Only the feature generation stage, using the discrete Gabor transform, is applied to the entire dataset. All other calculations are unique and fold-dependent. In this study, for the 1-s trials each DBI matrix has a dimension of 4096 × 32 (64 frequency-bands, 64 channels, 32 time-steps). Based on the DBI, features are ranked and sorted in order of importance. The indexes of the most valuable 4000 features are saved, and these features used for training the classification object. This filtering approach for feature selection reduces the dimensionality of the feature space by 97%, with acceptable computational cost. The 312 ms trials use the same analysis pipeline as 1-s trials. For 64 channels, the dimension of the DBI matrix for 312 ms trials is 4096 × 10 (64 frequency bands, 64 channels, 10 time-steps).
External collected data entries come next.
/-! ### leaveSlice -/

@[simp] theorem leaveSlice_inbox (s : State) (x : L2Line) : (s.leaveSlice x).inbox = s.inbox := by unfold State.leaveSlice; (repeat' split) <;> simp
@[simp] theorem leaveSlice_issuer (s : State) (x : L2Line) : (s.leaveSlice x).issuer = s.issuer := by unfold State.leaveSlice; (repeat' split) <;> simp
@[simp] theorem leaveSlice_free (s : State) (x : L2Line) : (s.leaveSlice x).free = s.free := by unfold State.leaveSlice; (repeat' split) <;> simp
@[simp] theorem leaveSlice_nextId (s : State) (x : L2Line) : (s.leaveSlice x).nextId = s.nextId := by unfold State.leaveSlice; (repeat' split) <;> simp
@[simp] theorem leaveSlice_outputs (s : State) (x : L2Line) : (s.leaveSlice x).outputs = s.outputs := by unfold State.leaveSlice; (repeat' split) <;> simp
@[simp] theorem leaveSlice_crews (s : State) (x : L2Line) : (s.leaveSlice x).crews = s.crews := by unfold State.leaveSlice; (repeat' split) <;> simp
@[simp] theorem leaveSlice_coxes (s : State) (x : L2Line) : (s.leaveSlice x).coxes = s.coxes := by unfold State.leaveSlice; (repeat' split) <;> simp
@[simp] theorem leaveSlice_wgs (s : State) (x : L2Line) : (s.leaveSlice x).wgs = s.wgs := by unfold State.leaveSlice; (repeat' split) <;> simp
@[simp] theorem leaveSlice_gangs (s : State) (x : L2Line) : (s.leaveSlice x).gangs = s.gangs := by unfold State.leaveSlice; (repeat' split) <;> simp
@[simp] theorem leaveSlice_mem (s : State) (x : L2Line) : (s.leaveSlice x).mem = s.mem := by unfold State.leaveSlice; (repeat' split) <;> simp
@[simp] theorem leaveSlice_ctrs (s : State) (x : L2Line) : (s.leaveSlice x).ctrs = s.ctrs := by unfold State.leaveSlice; (repeat' split) <;> simp
@[simp] theorem leaveSlice_caches (s : State) (x : L2Line) : (s.leaveSlice x).caches = s.caches := by unfold State.leaveSlice; (repeat' split) <;> simp
@[simp] theorem leaveSlice_flight (s : State) (x : L2Line) : (s.leaveSlice x).flight = s.flight := by unfold State.leaveSlice; (repeat' split) <;> simp
@[simp] theorem leaveSlice_xlat (s : State) (x : L2Line) : (s.leaveSlice x).xlat = s.xlat := by unfold State.leaveSlice; (repeat' split) <;> simp
@[simp] theorem leaveSlice_dealer (s : State) (x : L2Line) : (s.leaveSlice x).dealer = s.dealer := by unfold State.leaveSlice; (repeat' split) <;> simp
@[simp] theorem leaveSlice_eng (s : State) (x : L2Line) : (s.leaveSlice x).eng = s.eng := by unfold State.leaveSlice; (repeat' split) <;> simp
@[simp] theorem leaveSlice_fab (s : State) (x : L2Line) : (s.leaveSlice x).fab = s.fab := by unfold State.leaveSlice; (repeat' split) <;> simp
@[simp] theorem leaveSlice_plat (s : State) (x : L2Line) : (s.leaveSlice x).plat = s.plat := by unfold State.leaveSlice; (repeat' split) <;> simp
@[simp] theorem leaveSlice_dbg (s : State) (x : L2Line) : (s.leaveSlice x).dbg = s.dbg := by unfold State.leaveSlice; (repeat' split) <;> simp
Pseudo-Linear discriminant analysis was applied for classification, as it consistently out-performed all other supervised machine learning methods, for EEG recorded covert speech data [54]. Compared to the training process, the computational cost of testing is negligible.

Results

The true positive rates of one word vs. all, are generated by a standard ten-fold cross validation method. Figure 7 presents these values for 1-s epochs, and for 312 ms epochs. By eliminating the covert articulation stage from trials, the relative contribution of Motor Imagery of speech and linguistic processing stages, in classification accuracy can be determined.
Fig. 7

The true positive rates of one word vs. all, estimated by a ten-fold cross validation method. Eliminating the covert articulation stage from analysis has less than 2% effect on grand average classification accuracy. Considering the Wilcoxon p value of 0.9269, compared to the high-Gamma linguistic processing stages, the contribution of motor imagery of articulation in class separation of covert speech tasks from EEG data is negligible

The Wilcoxon rank-sum test on both columns returns a p value of 0.9269. By using 312 ms trials instead of 1-s trials to exclude covert articulation, the computational cost is reduced to one third, with less than 2% penalty in classification accuracy. During covert speech, the language motor regions are suppressed, but not completely deactivated [23]. As a result, during the covert articulation stage, there will be minute involuntary muscle movements related to each phonemic structure, which will create class-related, high-Gamma Myoelectric artefacts. The 312 ms trials are complete before the covert articulation stage begins (~500 ms post onset) and are guaranteed to be free from class-related EMG. Possible involuntary early muscle ticks (i.e. lip movements ~160 ms after cue) can cause significant EMG contamination. The CCA algorithm used here, only removes such artefacts from the first 400 ms of data (312 ms trials included) [55].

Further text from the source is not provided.